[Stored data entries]
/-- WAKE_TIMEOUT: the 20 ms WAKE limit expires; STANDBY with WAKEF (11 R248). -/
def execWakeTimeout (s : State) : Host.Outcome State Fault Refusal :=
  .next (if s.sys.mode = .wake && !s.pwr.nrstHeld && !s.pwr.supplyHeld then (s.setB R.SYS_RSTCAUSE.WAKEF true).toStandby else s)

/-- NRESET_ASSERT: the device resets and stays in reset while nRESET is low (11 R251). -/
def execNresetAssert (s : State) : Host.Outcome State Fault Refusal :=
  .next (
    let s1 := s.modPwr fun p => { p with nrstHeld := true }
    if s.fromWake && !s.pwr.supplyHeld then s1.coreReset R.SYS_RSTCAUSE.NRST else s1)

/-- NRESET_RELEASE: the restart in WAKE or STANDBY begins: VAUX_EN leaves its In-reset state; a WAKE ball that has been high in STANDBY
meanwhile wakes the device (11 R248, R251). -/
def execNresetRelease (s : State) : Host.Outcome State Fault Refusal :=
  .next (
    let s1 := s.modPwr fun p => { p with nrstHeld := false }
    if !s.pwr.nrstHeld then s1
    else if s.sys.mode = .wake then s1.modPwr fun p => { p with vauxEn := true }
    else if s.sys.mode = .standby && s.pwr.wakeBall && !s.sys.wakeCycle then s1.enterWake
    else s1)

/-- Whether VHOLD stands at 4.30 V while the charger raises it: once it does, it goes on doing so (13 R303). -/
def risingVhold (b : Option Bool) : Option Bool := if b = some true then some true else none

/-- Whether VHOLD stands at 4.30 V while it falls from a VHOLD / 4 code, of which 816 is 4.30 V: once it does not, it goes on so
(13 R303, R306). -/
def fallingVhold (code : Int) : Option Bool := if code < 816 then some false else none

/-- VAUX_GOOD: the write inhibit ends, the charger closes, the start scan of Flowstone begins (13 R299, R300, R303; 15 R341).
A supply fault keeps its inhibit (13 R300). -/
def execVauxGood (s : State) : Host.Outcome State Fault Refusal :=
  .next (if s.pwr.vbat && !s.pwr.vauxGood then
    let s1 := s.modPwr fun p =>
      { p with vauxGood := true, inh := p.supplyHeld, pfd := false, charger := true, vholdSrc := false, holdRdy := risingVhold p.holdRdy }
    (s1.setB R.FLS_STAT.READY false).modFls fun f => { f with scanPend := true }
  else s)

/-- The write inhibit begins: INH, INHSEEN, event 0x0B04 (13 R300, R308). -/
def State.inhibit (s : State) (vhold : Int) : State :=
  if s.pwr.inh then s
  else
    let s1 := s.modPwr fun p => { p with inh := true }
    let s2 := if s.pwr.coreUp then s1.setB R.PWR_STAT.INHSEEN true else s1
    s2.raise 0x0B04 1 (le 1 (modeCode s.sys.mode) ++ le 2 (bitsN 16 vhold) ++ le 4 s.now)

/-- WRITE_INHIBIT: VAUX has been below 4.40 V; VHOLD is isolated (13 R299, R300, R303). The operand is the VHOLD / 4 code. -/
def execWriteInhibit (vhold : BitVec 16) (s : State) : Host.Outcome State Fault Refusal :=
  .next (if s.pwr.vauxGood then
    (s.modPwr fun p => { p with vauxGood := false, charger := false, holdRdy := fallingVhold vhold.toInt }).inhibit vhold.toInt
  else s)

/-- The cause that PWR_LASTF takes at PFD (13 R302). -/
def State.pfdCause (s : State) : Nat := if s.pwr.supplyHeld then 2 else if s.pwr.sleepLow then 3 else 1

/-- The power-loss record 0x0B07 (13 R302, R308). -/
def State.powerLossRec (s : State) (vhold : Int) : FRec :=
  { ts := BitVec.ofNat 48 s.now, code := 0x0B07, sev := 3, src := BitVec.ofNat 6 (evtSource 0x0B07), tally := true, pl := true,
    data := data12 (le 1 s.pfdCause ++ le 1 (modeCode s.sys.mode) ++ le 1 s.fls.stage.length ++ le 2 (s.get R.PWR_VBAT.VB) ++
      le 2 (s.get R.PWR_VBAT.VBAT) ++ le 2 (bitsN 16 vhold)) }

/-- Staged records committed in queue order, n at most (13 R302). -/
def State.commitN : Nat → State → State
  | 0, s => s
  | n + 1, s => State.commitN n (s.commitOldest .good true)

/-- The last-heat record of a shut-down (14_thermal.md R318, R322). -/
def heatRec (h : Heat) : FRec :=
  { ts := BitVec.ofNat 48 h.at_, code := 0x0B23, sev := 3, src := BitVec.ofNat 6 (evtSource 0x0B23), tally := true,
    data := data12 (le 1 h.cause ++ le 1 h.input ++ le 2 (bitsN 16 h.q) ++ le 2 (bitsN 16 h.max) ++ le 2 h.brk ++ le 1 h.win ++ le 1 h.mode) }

→ **Task statement**: Restate verbatim all lines from the start of the data through the line containing "def execWakeTimeout (s", with both ends kept.

→ **Answer below**:
/-- WAKE_TIMEOUT: the 20 ms WAKE limit expires; STANDBY with WAKEF (11 R248). -/
def execWakeTimeout (s : State) : Host.Outcome State Fault Refusal :=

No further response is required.